■ Assignment: In the records that follow, the lines from the one containing "substituted sources, mixed" to the one containing "of a head. -/", inclusive, are to be given again exactly.
─── Data to examine ───
-- ==== Sys2Proof/Machine/Crossings.lean ====
section
/-! DEFINITION. The Crossing Table: checks, arming, taking at a stroke, path selection, stopped and substituted sources, mixed
versions, and groups across joined devices (R155 to R178, R185 to R187, R277). -/

namespace Sys2Proof.Machine

/-! ### Layers -/

/-- Head `h` is active in the chart (R265). -/
def State.headOn (s : State) (h : Nat) : Bool := s.b (Reg.headCfg h) 31

/-- The layer count of a head. -/
def State.headLayers (s : State) (h : Nat) : Nat := s.f (Reg.headCfg h) 27 24

/-- The layer number in slot `k` of head `h` (R265). -/
def State.layerNum (s : State) (h k : Nat) : Nat := s.f (Reg.headLayId h k) 8 0

/-- The head and slot to which layer `n` belongs (R265). -/
def State.layerSlot (s : State) (n : Nat) : Option (Nat × Nat) :=
  ((upto 64).filter s.headOn).findSome? fun h =>
    ((upto (s.headLayers h)).find? fun k => s.layerNum h k == n).map fun k => (h, k)

/-- The layer is a watch head's. -/
def State.watchLayer (s : State) (n : Nat) : Bool := match s.layerSlot n with | some (h, _) => s.watchHead h | none => false

/-! ### Sources -/

/-- The source runs at a ratio to the stroke and its port lacks `RATIO` (R177). -/
def State.noRatio (s : State) (i : Nat) : Bool :=
  let p := s.streamPort i
  pullRatio (s.port p).pull != (1, 1) && !s.feature p 3

/-- A source is locked: its port has negotiated L2 or later and has phase pull in lock (R16), at a ratio that it can keep (R177). -/
def State.locked (s : State) (i : Nat) : Bool :=
  2 ≤ s.version (s.streamPort i) && s.f (Reg.prtLinkStat (s.streamPort i)) 9 8 == 2 && !s.noRatio i

/-- What a narrow mode in force does with stream `i`: `none` where it stops, itself or its substitute where it flows (R113, R176). -/
def State.flowsAs (s : State) (i : Nat) : Option Nat :=
  match s.narrowMode (s.lead (s.streamPort i)) with
  | none => some i
  | some mode => (mode.find? fun e => e.1 == i).map fun e => e.2.getD i

/-- Stream `j` itself flows now (R113): at full width every stream but a substitute, in a narrow mode those it keeps and its
substitutes. -/
def State.flowsNow (s : State) (j : Nat) : Bool :=
  let l := s.lead (s.streamPort j)
  match s.narrowMode l with
  | none => (s.port l).cfg.narrow.all fun m => m.2.all fun e => e.2 != some j
  | some mode => mode.any fun e => e.2.getD e.1 == j

/-- The stream a crossing reads at this time (R176). -/
def State.sourceNow (s : State) (i : Nat) : Nat := (s.flowsAs i).getD i

/-- A source is stopped (R175). -/
def State.sourceStopped (s : State) (i : Nat) : Bool :=
  match s.flowsAs i with
  | none => true
  | some j => s.ladder (s.lead (s.streamPort j)) != 5 || s.xtb.stopped.contains j

/-- A lane of the stream's group is lost (R111, R287). -/
def State.laneLost (s : State) (i : Nat) : Bool := (s.port (s.lead (s.streamPort i))).lossAge.isSome

/-- A `SLIP` crossing taken reads the stream through its landing slip (R155). -/
def State.slipReads (s : State) (i : Nat) : Bool :=
  s.takenEntries.any fun e => (s.crossing e).kind == 1 && (s.crossing e).dstKind != 2 && s.sourceNow (s.crossing e).src == i

/-- The landing slip that stream `i` is written into whenever it arrives, if it is written now (R155). -/
def State.landing (s : State) (i : Nat) : Option Nat :=
  if s.streamIs i 0 false && (!s.locked i || s.slipReads i) then s.landingSlip i else none

/-! ### Checks at the write of word 3 (R157, R158, R160, R165) -/

/-- The window's width and height, 0 meaning the full size (R156). -/
def State.window (s : State) (c : Crossing) : Nat × Nat :=
  (if c.w = 0 then s.streamWidth c.src else c.w, if c.h = 0 then s.streamHeight c.src else c.h)

/-- Kind, source and destination agree (R157). -/
def State.kindOk (s : State) (c : Crossing) : Bool :=
  s.streamValid c.src && !s.streamTx c.src &&
  match c.kind with
  | 0 => s.streamKind c.src == 0 && (c.dstKind == 0 || c.dstKind == 3 || (c.dstKind == 1 && s.streamIs c.dst 0 true))
  | 1 => s.streamKind c.src == 0 && (c.dstKind != 1 || s.streamIs c.dst 0 true)
  | 2 => s.streamKind c.src == 1 && c.dstKind == 1 && s.streamIs c.dst 1 true
  | 3 => s.streamKind c.src == 2 && c.dstKind == 1 && s.streamIs c.dst 2 true
  | 4 => c.dstKind == 1 && s.streamValid c.dst && s.streamTx c.dst && s.role (s.streamPort c.dst) == 5
  | _ => false

/-- The destination's number is one the device has (R156). -/
def dstInRange (c : Crossing) : Bool :=
  match c.dstKind with
  | 0 => c.dst < 320
  | 1 => c.dst < 2048
  | 2 => c.dst < 1024
  | _ => c.dst < 128

/-- The window lies inside the source and keeps the rules of R158. -/
def State.windowOk (s : State) (c : Crossing) : Bool :=
  let (w, h) := s.window c
  match c.kind with
  | 0 | 1 =>
    (c.w != 0 || c.x == 0) && (c.h != 0 || c.y == 0) && c.x + w ≤ s.streamWidth c.src && c.y + h ≤ s.streamHeight c.src
      && (s.streamFmt c.src != 0 || (c.x % 2 == 0 && c.w % 2 == 0))
  | 2 => (c.w != 0 || c.x == 0) && c.x + w ≤ s.streamWidth c.src
  | _ => true

/-- A video crossing to a stream without a transform has that stream's size (R158). -/
def State.geometryOk (s : State) (c : Crossing) : Bool :=
  !(c.kind ≤ 1 && c.dstKind == 1 && c.xform == 0) || s.window c == (s.streamWidth c.dst, s.streamHeight c.dst)

/-- The crossing runs through a transform stage (R277). -/
def State.throughStage (s : State) (c : Crossing) : Bool := s.staged c.xform && (c.dstKind == 1 || c.dstKind == 2)

/-- Width and height that a crossing delivers, and its format: those of the stream or slip it feeds. -/
def State.dstShape (s : State) (c : Crossing) : Nat × Nat × Nat :=
  if c.dstKind = 1 then (s.streamWidth c.dst, s.streamHeight c.dst, s.streamFmt c.dst)
  else (s.f (Reg.fstSlipGeom c.dst) 12 0, s.slipHeight c.dst, s.f (Reg.fstSlipGeom c.dst) 30 28)

/-- The transform descriptor is valid, its `MODE` is not 3, and a stage is allotted where it scales or converts (R160, R204,
R277). -/
def State.xformOk (s : State) (c : Crossing) : Bool :=
  (s.xformByte c.xform 0).testBit 0 && s.xformByte c.xform 0x10 % 4 != 3
    && (!s.throughStage c || s.xtb.stages.contains (2048 * c.dstKind + c.dst))

/-- The input channel of a source of an output. -/
def State.srcInput (s : State) (o k : Nat) : Nat := s.f (Reg.audOutSrc o k) 25 16

/-- The input channels of protected chime slots (R345). -/
def State.protectedInputs (s : State) : List Nat :=
  ((upto 32).filter fun c => s.b (Reg.audChimeCfg c) 31 && s.b (Reg.audChimeCfg c) 30).map fun c => s.f (Reg.audChimeCfg c) 9 0

/-- A protected chime slot feeds output `o` (R345). -/
def State.protectedOutput (s : State) (o : Nat) : Bool :=
  (upto 8).any fun k => s.b (Reg.audOutSrc o k) 31 && s.protectedInputs.contains (s.srcInput o k)

/-- A crossing would displace what a protected chime slot's output feeds (R345). -/
def State.displacesChime (s : State) (c : Crossing) : Bool :=
  s.running && c.kind == 2 && c.dstKind == 1 && !s.protectedInputs.isEmpty
    && (upto 512).any fun o => s.f (Reg.audOutDst o) 31 29 == 1 && s.f (Reg.audOutDst o) 26 16 == c.dst && s.protectedOutput o

/-- From RUNNING a host entry keeps off watch routing (R165). -/
def State.watchRuleOk (s : State) (c : Crossing) : Bool :=
  !s.displacesChime c && !(s.running && (c.watch || (c.dstKind == 0 && s.watchLayer c.dst)
    || (match s.feeder c.dstKind c.dst with | some i => c.dstKind != 3 && (s.crossing i).watch | none => false)))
───
■ Worked solution:
/-! DEFINITION. The Crossing Table: checks, arming, taking at a stroke, path selection, stopped and substituted sources, mixed
versions, and groups across joined devices (R155 to R178, R185 to R187, R277). -/

namespace Sys2Proof.Machine

/-! ### Layers -/

/-- Head `h` is active in the chart (R265). -/
def State.headOn (s : State) (h : Nat) : Bool := s.b (Reg.headCfg h) 31

/-- The layer count of a head. -/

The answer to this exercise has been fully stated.